Reputation: 13
i was decoding the tokenized tokens from bert tokenizer and it was giving [UNK] for € symbol. but i tried by add ##€ token in vocab.txt file. but it was not reflected in prediction result was same as previous it was giving [UNK] again. please let me know to solve this problem did i need to fine tune the model for again to reflect the changes in prediction. till now i was avoiding fine tuning again because it takes more than 10 hours. Thanks in advance
Upvotes: 1
Views: 3264
Reputation: 19520
Use the add_tokens function of the tokenizer to avoid unknown tokens:
from transformers import BertTokenizer
t = BertTokenizer.from_pretrained('bert-base-uncased')
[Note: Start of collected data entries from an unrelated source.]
namespace Sys2Proof.Machine

set_option linter.unreachableTactic false
set_option linter.unusedTactic false

/-! ### Machine/ImgOps -/

theorem State.putMasked_keeps {P : ℕ} {s0 s : State} (hp : 2 &&& P = 2) (h : Keeps P s0 s) (a1 : ℕ) (a2 : Word) (a3 : Word) : Keeps P s0 (State.putMasked s a1 a2 a3) := by
  unfold State.putMasked
  repeat' first
    | with_reducible assumption | exact sub_of hp rfl | exact rfl | with_reducible apply State.setReg_keeps
    | with_reducible apply ite_keeps | with_reducible apply foldl_keeps
    | with_reducible refine getD_keeps (fun _ _ => ?_) ?_ | intro _ | cases ‹(_, _) = (_, _)› | cases ‹some _ = some _›
    | cases ‹none = some _›
    | fail_if_no_progress with_reducible refine mk_keeps ?_ rfl rfl rfl (by and_intros <;> first | exact .inr (by with_reducible rfl) | exact .inl (sub_of hp rfl)) | dsimp only | split
theorem State.applyFields_keeps {P : ℕ} {s0 s : State} (hp : 2 &&& P = 2) (h : Keeps P s0 s) (a1 : List ImgField) : Keeps P s0 (State.applyFields s a1) := by
  unfold State.applyFields
  repeat' first
    | with_reducible assumption | exact sub_of hp rfl | exact rfl | with_reducible apply State.putMasked_keeps
    | with_reducible apply ite_keeps | with_reducible apply foldl_keeps
    | with_reducible refine getD_keeps (fun _ _ => ?_) ?_ | intro _ | cases ‹(_, _) = (_, _)› | cases ‹some _ = some _›
    | cases ‹none = some _›
    | fail_if_no_progress with_reducible refine mk_keeps ?_ rfl rfl rfl (by and_intros <;> first | exact .inr (by with_reducible rfl) | exact .inl (sub_of hp rfl)) | dsimp only | split
theorem State.setHomeMap_keeps {P : ℕ} {s0 s : State} (hp : 2 &&& P = 2) (h : Keeps P s0 s) : Keeps P s0 (State.setHomeMap s) := by
  unfold State.setHomeMap
  repeat' first
    | with_reducible assumption | exact sub_of hp rfl | exact rfl | with_reducible apply State.wr_keeps
    | with_reducible apply ite_keeps | with_reducible apply foldl_keeps
    | with_reducible refine getD_keeps (fun _ _ => ?_) ?_ | intro _ | cases ‹(_, _) = (_, _)› | cases ‹some _ = some _›
    | cases ‹none = some _›
    | fail_if_no_progress with_reducible refine mk_keeps ?_ rfl rfl rfl (by and_intros <;> first | exact .inr (by with_reducible rfl) | exact .inl (sub_of hp rfl)) | dsimp only | split
theorem State.settleNotes_keeps {P : ℕ} {s0 s : State} (hp : 532480 &&& P = 532480) (h : Keeps P s0 s) : Keeps P s0 (State.settleNotes s) := by
  unfold State.settleNotes
  repeat' first
    | with_reducible assumption | exact sub_of hp rfl | exact rfl | with_reducible apply State.setDev_keeps
    | with_reducible apply State.setExtAll_keeps | with_reducible apply ite_keeps | with_reducible apply foldl_keeps
    | with_reducible refine getD_keeps (fun _ _ => ?_) ?_ | intro _ | cases ‹(_, _) = (_, _)› | cases ‹some _ = some _›
    | cases ‹none = some _›
    | fail_if_no_progress with_reducible refine mk_keeps ?_ rfl rfl rfl (by and_intros <;> first | exact .inr (by with_reducible rfl) | exact .inl (sub_of hp rfl)) | dsimp only | split
theorem State.setCaps_keeps {P : ℕ} {s0 s : State} (hp : 532480 &&& P = 532480) (h : Keeps P s0 s) (a1 : List ImgCap) : Keeps P s0 (State.setCaps s a1) := by
  unfold State.setCaps
  repeat' first
    | with_reducible assumption | exact sub_of hp rfl | exact rfl | with_reducible apply State.addExts_keeps
    | with_reducible apply State.settleNotes_keeps | with_reducible apply ite_keeps | with_reducible apply foldl_keeps
    | with_reducible refine getD_keeps (fun _ _ => ?_) ?_ | intro _ | cases ‹(_, _) = (_, _)› | cases ‹some _ = some _›
    | cases ‹none = some _›
    | fail_if_no_progress with_reducible refine mk_keeps ?_ rfl rfl rfl (by and_intros <;> first | exact .inr (by with_reducible rfl) | exact .inl (sub_of hp rfl)) | dsimp only | split
theorem State.joinGroup_keeps {P : ℕ} {s0 s : State} (hp : 1572866 &&& P = 1572866) (h : Keeps P s0 s) (a1 : ℕ) (a2 : ℕ) : Keeps P s0 (State.joinGroup s a1 a2) := by
  unfold State.joinGroup
  have h1 : Keeps P s0 ((s.wr (F.INST_INFO_GROUPED a1) 1).wr (F.INST_INFO_GROUP a1) a2) := State.wr_keeps (sub_of hp rfl) (State.wr_keeps (sub_of hp rfl) h _ _) _ _
  refine ite_keeps (fun _ => ?_) fun _ => State.setOwner_keeps (sub_of hp rfl) h1 _ _
  split
  rename_i e
  exact State.setOwner_keeps (sub_of hp rfl) (State.allocSlot_keeps_eq (sub_of hp rfl) e h1) _ _
theorem State.setInsts_keeps {P : ℕ} {s0 s : State} (hp : 1843202 &&& P = 1843202) (h : Keeps P s0 s) (a1 : List ImgInst) : Keeps P s0 (State.setInsts s a1) := by
  unfold State.setInsts
  refine foldl_keeps h fun t x h => ?_
  split
  · rename_i e
    have h2 := State.defineWith_keeps (sub_of hp rfl) (State.allocSlot_keeps_eq (sub_of hp rfl) e h)
    exact State.settleNotes_keeps (sub_of hp rfl) (foldl_keeps (ite_keeps (fun _ => State.joinGroup_keeps (sub_of hp rfl) (h2 _ _ _ _) _ _) fun _ => h2 _ _ _ _)
      fun _ _ h => State.assignExt_keeps (sub_of hp rfl) h _ _)
  · exact h
theorem State.setImgRegions_keeps {P : ℕ} {s0 s : State} (hp : 524288 &&& P = 524288) (h : Keeps P s0 s) (a1 : List Region) : Keeps P s0 (State.setImgRegions s a1) := by
  unfold State.setImgRegions
  repeat' first
    | with_reducible assumption | exact sub_of hp rfl | exact rfl | with_reducible apply State.setOwner_keeps
    | with_reducible apply ite_keeps | with_reducible apply foldl_keeps
    | with_reducible refine getD_keeps (fun _ _ => ?_) ?_ | intro _ | cases ‹(_, _) = (_, _)› | cases ‹some _ = some _›
    | cases ‹none = some _›
    | fail_if_no_progress with_reducible refine mk_keeps ?_ rfl rfl rfl (by and_intros <;> first | exact .inr (by with_reducible rfl) | exact .inl (sub_of hp rfl)) | dsimp only | split
theorem State.freshPools_keeps {P : ℕ} {s0 s : State} (hp : 2 &&& P = 2) (h : Keeps P s0 s) : Keeps P s0 (State.freshPools s) := by
  unfold State.freshPools
  repeat' first
    | with_reducible assumption | exact sub_of hp rfl | exact rfl | with_reducible apply State.showPool_keeps
    | with_reducible apply State.wr_keeps | with_reducible apply State.bufFresh_keeps | with_reducible apply ite_keeps
    | with_reducible apply foldl_keeps | with_reducible refine getD_keeps (fun _ _ => ?_) ?_ | intro _
    | cases ‹(_, _) = (_, _)› | cases ‹some _ = some _› | cases ‹none = some _›
    | fail_if_no_progress with_reducible refine mk_keeps ?_ rfl rfl rfl (by and_intros <;> first | exact .inr (by with_reducible rfl) | exact .inl (sub_of hp rfl)) | dsimp only | split
theorem State.applySections_keeps {P : ℕ} {s0 s : State} (hp : 1843202 &&& P = 1843202) (h : Keeps P s0 s) (a1 : Image) : Keeps P s0 (State.applySections s a1) := by
  unfold State.applySections
  repeat' first
    | with_reducible assumption | exact sub_of hp rfl | exact rfl | with_reducible apply State.setInsts_keeps
    | with_reducible apply State.setImgRegions_keeps | with_reducible apply State.freshPools_keeps
    | with_reducible apply State.setCaps_keeps | with_reducible apply State.setHomeMap_keeps
    | with_reducible apply ite_keeps | with_reducible apply foldl_keeps
    | with_reducible refine getD_keeps (fun _ _ => ?_) ?_ | intro _ | cases ‹(_, _) = (_, _)› | cases ‹some _ = some _›
    | cases ‹none = some _›
    | fail_if_no_progress with_reducible refine mk_keeps ?_ rfl rfl rfl (by and_intros <;> first | exact .inr (by with_reducible rfl) | exact .inl (sub_of hp rfl)) | dsimp only | split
print(t.tokenize("This is an example with an emoji 🤗."))
t.add_tokens(['🤗'])
print(t.tokenize("This is an example with an emoji 🤗."))
Output:
['this', 'is', 'an', 'example', 'with', 'an', 'em', '##oj', '##i', '[UNK]', '.']
['this', 'is', 'an', 'example', 'with', 'an', 'em', '##oj', '##i', '🤗', '.']
Please keep in mind that you also need to resize your model to introduce this to the new token with resize_token_embeddings:
model.resize_token_embeddings(len(t))
Upvotes: 3